Performance degration when building from source

Hi, I’m experiencing performance degradation when trying to compile from source, and I’m wondering if there are some details I’m missing.

Using pytorch v2.0.0 as an example, I used both cuda 11.7 and cudnn 8.5 (consistent with builder/install_cuda.sh at main · pytorch/builder · GitHub in pytorch/builder ), and read carefully about the log of nightly build of the v2.0.0 commit in github actions ([inductor] use triu ref instead of lowering (#96040) (#96462) · pytorch/pytorch@c263bd4 · GitHub).

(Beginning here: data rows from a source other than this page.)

-- ==== Sys2Proof/Machine/Operands.lean ====
section
/-! DEFINITION. Operand specifiers: legality, the address each mode forms, the register update it makes, and the reading and
writing of operands (R78 to R80, R101 to R110, R168, R175, R176). -/

namespace Sys2Proof.Machine

/-- A precise fault of an operation: vector of Table 8-10, FADDR, and what it writes into VINDEX. -/
structure PFault where
  vec    : Nat
  faddr  : Nat
  vindex : Option Word
  /-- The bytes from FADDR on that the operand reads, for MEM_UE. -/
  span   : Nat := 0
  deriving DecidableEq, Repr

/-- What one operation of a frond does: whether its encoding is illegal, whether its frond waits (R130), the first fault of
its operands, the results it sends to retirement with their distances, the local ranges it reads, its action on the state in
its issue cycle, the target it branches to, and what follows its issue cycle. -/
structure OpOut where
  illegal : Bool := false
  wait    : Bool := false
  fault   : Option PFault := none
  wr      : List (Nat × Wr) := []
  touch   : List (Nat × Nat) := []
  act     : State → State := id
  target  : Option Word := none
  after   : State → State := id

/-- What an operation reads: the state before its frond, its unit, the frond's PC and length, and what the other words supply. -/
structure Ctx where
  s    : State
  u    : UnitIx
  pc   : Word
  /-- The length of the frond in bytes. -/
  len  : Nat
  /-- The position of the operation's word in the frond, and the frond's EXT value. -/
  pos  : Nat
  ext  : Option Word

/-- The unit of the context. -/
def Ctx.t (c : Ctx) : Tile := c.s.tile c.u

end Sys2Proof.Machine

namespace Sys2Proof

open Sys2Proof.Machine

/-- Fields of an operation body (Table 3-3 and the slots' own layouts). -/
def OpWord.bits (w : OpWord) (hi lo : Nat) : Nat := bitsOf w.body.toNat hi lo
/-- DST, bits [47:32]. -/
def OpWord.dst (w : OpWord) : Nat := w.bits 47 32
/-- SRC1, bits [31:16]. -/
def OpWord.src1 (w : OpWord) : Nat := w.bits 31 16
/-- SRC2, bits [15:0]. -/
def OpWord.src2 (w : OpWord) : Nat := w.bits 15 0
/-- The operand width in bytes of an M-slot operation. -/
def OpWord.wb (w : OpWord) : Nat := 2 ^ w.w.toNat

/-- An operation performed only when its guard holds (R77). -/
def OpWord.performed (w : OpWord) (t : Machine.Tile) : Bool := !w.ge || (t.p.getLsbD w.gp.toNat != w.gn)

/-- GN and GP must be 0 when GE is 0 (R77, Table 3-5). -/
def OpWord.guardOk (w : OpWord) : Bool := w.ge || (!w.gn && decide (w.gp = 0))

/-- The slot code of an M-slot operation. -/
def OpWord.mSlot (w : OpWord) : Nat := if w.second then 1 else 0

end Sys2Proof

namespace Sys2Proof.Machine

/-- A specifier's mode. -/
def spMode (sp : Nat) : Nat := bitsOf sp 15 12

/-- Whether a specifier is legal at a width in bytes (Table 3-4, Table 3-5). -/
def spLegal (isDst : Bool) (ext : Option Word) (sp wb : Nat) : Bool :=
  match spMode sp with
  | 0 => true
  | 1 => true
  | 2 => decide (bitsOf sp 3 0 = 0)
  | 3 => decide (bitsOf sp 3 3 = 0)
  | 4 => decide (bitsOf sp 3 0 = 0)
  | 5 => decide (bitsOf sp 3 0 = 0)
  | 6 => !isDst
  | 7 => decide (bitsOf sp 6 6 = 0) && decide (bitsOf sp 5 0 < 64 / wb)
  | 8 => decide (bitsOf sp 11 0 = 0) && ext.isSome
  | 9 => !isDst && decide (bitsOf sp 11 0 = 0) && ext.isSome
  | _ => false

/-- Whether a specifier is legal as the address of a block (R138, R518): modes 0x0-0x5 and 0x8. -/
def spAddrLegal (ext : Option Word) (sp : Nat) : Bool :=
  spLegal true ext sp 1 && decide (spMode sp ≠ 7)

/-- The circular step on exact integers (R105). -/
def circStep (a m b l : Word) : Word :=
  if l = 0 then a + m
  else BitVec.ofInt 32 ((b.toNat : Int) + ((a.toNat : Int) - b.toNat + m.toInt) % (l.toNat : Int))

/-- The reverse of the low `n` bits of a number. -/
def revBits : Nat → Nat → Nat
  | 0, _ => 0
  | n + 1, x => (x % 2) * 2 ^ n + revBits n (x / 2)

/-- The bit-reversed step over bits [31:s] (R106). -/
def revStep (a m : Word) (s : Nat) : Word :=
  let n := 32 - s
  let x := revBits n ((revBits n (a.toNat >>> s) + revBits n (m.toNat >>> s)) % 2 ^ n)
  BitVec.ofNat 32 (x * 2 ^ s + a.toNat % 2 ^ s)

/-- The address a specifier forms and its register update (R103, R104, Table 4-2). -/
def spAddr (c : Ctx) (sp wb : Nat) : Nat × List Wr :=
  let t := c.t
  let i := BitVec.ofNat 4 (bitsOf sp 11 8)
  let j := BitVec.ofNat 4 (bitsOf sp 7 4)
  let k := BitVec.ofNat 4 (bitsOf sp 2 0)
  let ai := t.areg 0 i
  let mj := t.areg 1 j
  match spMode sp with
  | 0 => (t.dp * 0x1000 + bitsOf sp 11 0, [])
  | 1 => (ofInt 32 ((ai.toNat : Int) + toInt 8 (bitsOf sp 7 0) * wb), [])
  | 2 => (ai.toNat, [.areg 0 i (ai + mj)])
  | 3 => (ai.toNat, [.areg 0 i (circStep ai mj (t.areg 2 k) (t.areg 3 k))])
  | 4 => (ai.toNat, [.areg 0 i (revStep ai mj (Nat.log2 wb))])
  | 5 => ((ai + t.areg 0 j).toNat, [])
  | _ => ((c.ext.getD 0).toNat, [])

/-- A specifier in a mode that forms an address. -/
def spIsMem (sp : Nat) : Bool := decide (spMode sp ≤ 5) || decide (spMode sp = 8)

/-- The checks of a formed local address at a width (R69, R48, R103); a read also meets uncorrectable words (R64). -/
def addrFault (c : Ctx) (a wb : Nat) (reading : Bool) : Option PFault :=
  if a % wb ≠ 0 then some { vec := 3, faddr := a, vindex := none }
  else if localTop ≤ a then some { vec := 2, faddr := a, vindex := none }
  else if reading && c.s.hasUe (localBase c.u + a) wb then some { vec := 4, faddr := a, vindex := none, span := wb }
  else none

/-- How a source reads its immediates: as an integer (R110) or as a value of a format (R176). -/
inductive ImmKind where
  | int
  | fp (f : Fmt)
  deriving DecidableEq, Repr

/-- The immediate a source supplies at a width in bytes (R110, R176). -/
def immValue (k : ImmKind) (ext : Option Word) (sp wb : Nat) : Nat :=
  match k with
  | .int =>
    if spMode sp = 6 then ofInt (8 * wb) (toInt 12 (bitsOf sp 11 0))
    else if wb = 8 then sextTo 32 64 (ext.getD 0).toNat
    else (ext.getD 0).toNat % 2 ^ (8 * wb)
  | .fp f =>
    if spMode sp = 6 then f.ofSmall (toInt 12 (bitsOf sp 11 0))
    else if wb = 8 then (ext.getD 0).toNat * 2 ^ 32
    else (ext.getD 0).toNat % 2 ^ (8 * wb)

/-- A source read: its value, its register updates, the range it reads, and its fault. -/
structure Src where
  val   : Nat
  upd   : List Wr
  touch : List (Nat × Nat)
  fault : Option PFault
  deriving DecidableEq, Repr

/-- Read a source specifier at a width in bytes (R104, R109, R110). -/
def readSrc (c : Ctx) (k : ImmKind) (sp wb : Nat) : Src :=
  if spIsMem sp then
    let au := spAddr c sp wb
    { val := c.s.localLoad c.u au.1 wb, upd := au.2, touch := [(au.1, wb)], fault := addrFault c au.1 wb true }
  else if spMode sp = 7 then
    { val := bitsOf (c.t.vreg (BitVec.ofNat 5 (bitsOf sp 11 7))).toNat (8 * wb * (bitsOf sp 5 0 + 1) - 1) (8 * wb * bitsOf sp 5 0),
      upd := [], touch := [], fault := none }
  else { val := immValue k c.ext sp wb, upd := [], touch := [], fault := none }

/-- A destination: where it lies, its updates and its fault. -/
structure DstRes where
  dest  : Dest
  upd   : List Wr
  touch : List (Nat × Nat)
  fault : Option PFault
  deriving DecidableEq, Repr

/-- Form a destination at a width in bytes; `reading` when the operation also reads it (R78). -/
def formDst (c : Ctx) (sp wb : Nat) (reading : Bool) : DstRes :=
  if spIsMem sp then
    let au := spAddr c sp wb
    { dest := .mem au.1, upd := au.2, touch := if reading then [(au.1, wb)] else [], fault := addrFault c au.1 wb reading }
  else
    { dest := .lane (BitVec.ofNat 5 (bitsOf sp 11 7)) (bitsOf sp 5 0), upd := [], touch := [], fault := none }

/-- The value a destination holds before the frond. -/
def dstValue (c : Ctx) (d : Dest) (wb : Nat) : Nat :=
  match d with
  | .mem a => c.s.localLoad c.u a wb
  | .lane r l => bitsOf (c.t.vreg r).toNat (8 * wb * (l + 1) - 1) (8 * wb * l)
  | .none => 0

/-- The bits of a register under a lane of `n` bits at bit position `p`. -/
def laneMask (n p : Nat) : VReg := BitVec.ofNat 512 (onesBelow n * 2 ^ p)

/-- An integer or fixed-point result: bytes of memory, or the bits of its lane, never boxed (R109). -/
def intResult (d : Dest) (wb val : Nat) : List Wr :=
  match d with
  | .mem a => [.mem a (leBytes wb val)]
  | .lane r l => [.vec r (laneMask (8 * wb) (8 * wb * l)) (BitVec.ofNat 512 ((val % 2 ^ (8 * wb)) * 2 ^ (8 * wb * l)))]
  | .none => []

/-- A floating-point result: a write to lane 0 is a write through fn and fills bits [63:8wb] with ones (R168, R175). -/
def fpResult (d : Dest) (wb val : Nat) : List Wr :=
  match d with
  | .lane r 0 => [.vec r (laneMask 64 0)
      (BitVec.ofNat 512 (val % 2 ^ (8 * wb) + (onesBelow 64 - onesBelow (8 * wb))))]
  | d => intResult d wb val

/-- The floating-point mode in force (R181). -/
def Tile.fmode (t : Tile) : FMode := FMode.ofBits (BitVec.ofNat 5 (fld t.fcsr 20 16))

/-- The flags of an operation on their way to FCSR, with the traps they make pending at L0 (R191, R193). -/
def flagWr (c : Ctx) (slot : Nat) (fl : BitVec 5) : List Wr :=
  if fl = 0 then []
  else [.fflags fl (if c.t.level = 0 then fl &&& BitVec.ofNat 5 (fld c.t.fcsr 12 8) else 0) c.t.l0 c.pc (BitVec.ofNat 3 slot)]

/-- Sticky integer flags on their way to ISTAT (R119). -/
def istatWr (f : Nat) : List Wr := if f = 0 then [] else [.istat (BitVec.ofNat 32 f)]

/-- The first fault of a list. -/
def firstFault : List (Option PFault) → Option PFault
  | [] => none
  | some f :: _ => some f
  | none :: r => firstFault r

/-- Attach a distance to results. -/
def atDist (k : Nat) (ws : List Wr) : List (Nat × Wr) := ws.map fun w => (k, w)

/-- An M-slot operation with two sources (or one, with SRC2 = 0): widths in bytes, immediates, and the result with its
ISTAT and FCSR flags from DST, SRC1 and SRC2. -/
structure MForm where
  dw     : Nat
  w1     : Nat
  w2     : Option Nat
  rdDst  : Bool
  imm    : ImmKind
  dist   : Nat
  fpDst  : Bool
  res    : Nat → Nat → Nat → Nat × Nat × BitVec 5

/-- The common course of an M-slot operation (R78, R82, R107, R109): legality of the specifiers, faults in the order DST,
SRC1, SRC2, then the result, the flags and the register updates. -/
def mOut (c : Ctx) (w : OpWord) (ok : Bool) (f : MForm) : OpOut :=
  let legal := ok && spLegal true c.ext w.dst f.dw && spLegal false c.ext w.src1 f.w1 &&
    (match f.w2 with | some w2 => spLegal false c.ext w.src2 w2 | none => decide (w.src2 = 0))
  if !legal then { illegal := true }
  else
    let d := formDst c w.dst f.dw f.rdDst
    let a := readSrc c f.imm w.src1 f.w1
    let b := match f.w2 with
      | some w2 => readSrc c f.imm w.src2 w2
      | none => { val := 0, upd := [], touch := [], fault := none }
    let r := f.res (if f.rdDst then dstValue c d.dest f.dw else 0) a.val b.val
    { fault := firstFault [d.fault, a.fault, b.fault]
      touch := d.touch ++ a.touch ++ b.touch
      wr := atDist f.dist ((if f.fpDst then fpResult d.dest f.dw r.1 else intResult d.dest f.dw r.1) ++ istatWr r.2.1 ++
              flagWr c w.mSlot r.2.2)
            ++ atDist 2 (d.upd ++ a.upd ++ b.upd) }

end Sys2Proof.Machine
end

The final compiling command of my own is

export USE_NINJA=OFF
export TORCH_NVCC_FLAGS="-Xfatbin -compress-all"
export USE_STATIC_NCCL=1
export TORCH_CUDA_ARCH_LIST='8.0'
export INSTALL_TEST=0
export USE_FBGEMM=1

export CUDA_HOME=/usr/local/cuda-11.7/
export CUDACXX=/usr/local/cuda-11.7/bin/nvcc
export LD_LIBRARY_PATH=/usr/local/cuda-11.7/lib64/:$LD_LIBRARY_PATH
export CUDNN_LIBRARY_PATH=/usr/local/cuda-11.7/lib64/

CMAKE_PREFIX_PATH="$(dirname $(which conda))/../"  python setup.py install

I found that the pytorch I compiled myself has a performance difference with the pytorch obtained by conda install: using the mnist example on A100, the forward time increased by 5%.

What commit did you build from source with and were you able to verify that e.g., all library versions (cuDNN, cuBLAS, etc.) were the same between your source build and the upstream wheels?

Would you also be able to share how you are benchmarking MNIST?

Thanks for the quick reply!

The specific commit is c263bd4 (the v2.0.0 tag). The torch.__version__ returns 2.0.0a0+gitc263bd4.

I could confirm that the cuDNN is the same (cuDNN v8.5.0, installed according to the script in pytorch/builder, both returns 8500 for torch.backends.cudnn.version()). The other CUDA libraries (e.g., cuBlas) should be shipped with CUDA 11.7.0. NCCL is installed automatically by setup.py when setting USE_STATIC_NCCL=1 in my case while it may be not relevant.

The mnist example I used is import torchimport argparseimport torch.nn as nnimport torch.nn.functional - Pastebin.com. Use random data as input and add a CUDA event-based timer to record time. It will print average step forward time after each epoch

Interesting, does profiling with e.g., nsys nvprof show the same kernels for both the source build vs. the prebuilt binaries? If so then we can basically rule out differences due to math libraries.

Thanks for the hint.

After investigating the kernel launched from nsys, I found that they are launching exactly the same kernel, attached below.

Compiling from source:

Installed from conda:

Another interesting thing is the cold start overhead between the compiled and the installed differs from each other greatly and could be stably reproduced. Therefore, I believe there should be some differences between them.

Are the differences present only on cold-start and with just a single layer? I’m curious if it could be caused by e.g., lazy module loading: CUDA C++ Programming Guide which was introduced in 11.7.

Thanks for the explanation. I suppose I am not using lazy loading since I only upgrade CUDA to 11.7, without a R515+ driver.

Leaving the cold start difference back, my primary concern is that are there any differences (e.g., compiling args) between building PyTorch from source with wheels (e.g., from conda)? I believe that if I understand the scripts in pytorch/builder right, the scripts and envs above should exactly match the building procedure, thus producing the same artifact (not including version). Or if there is something I have already missed?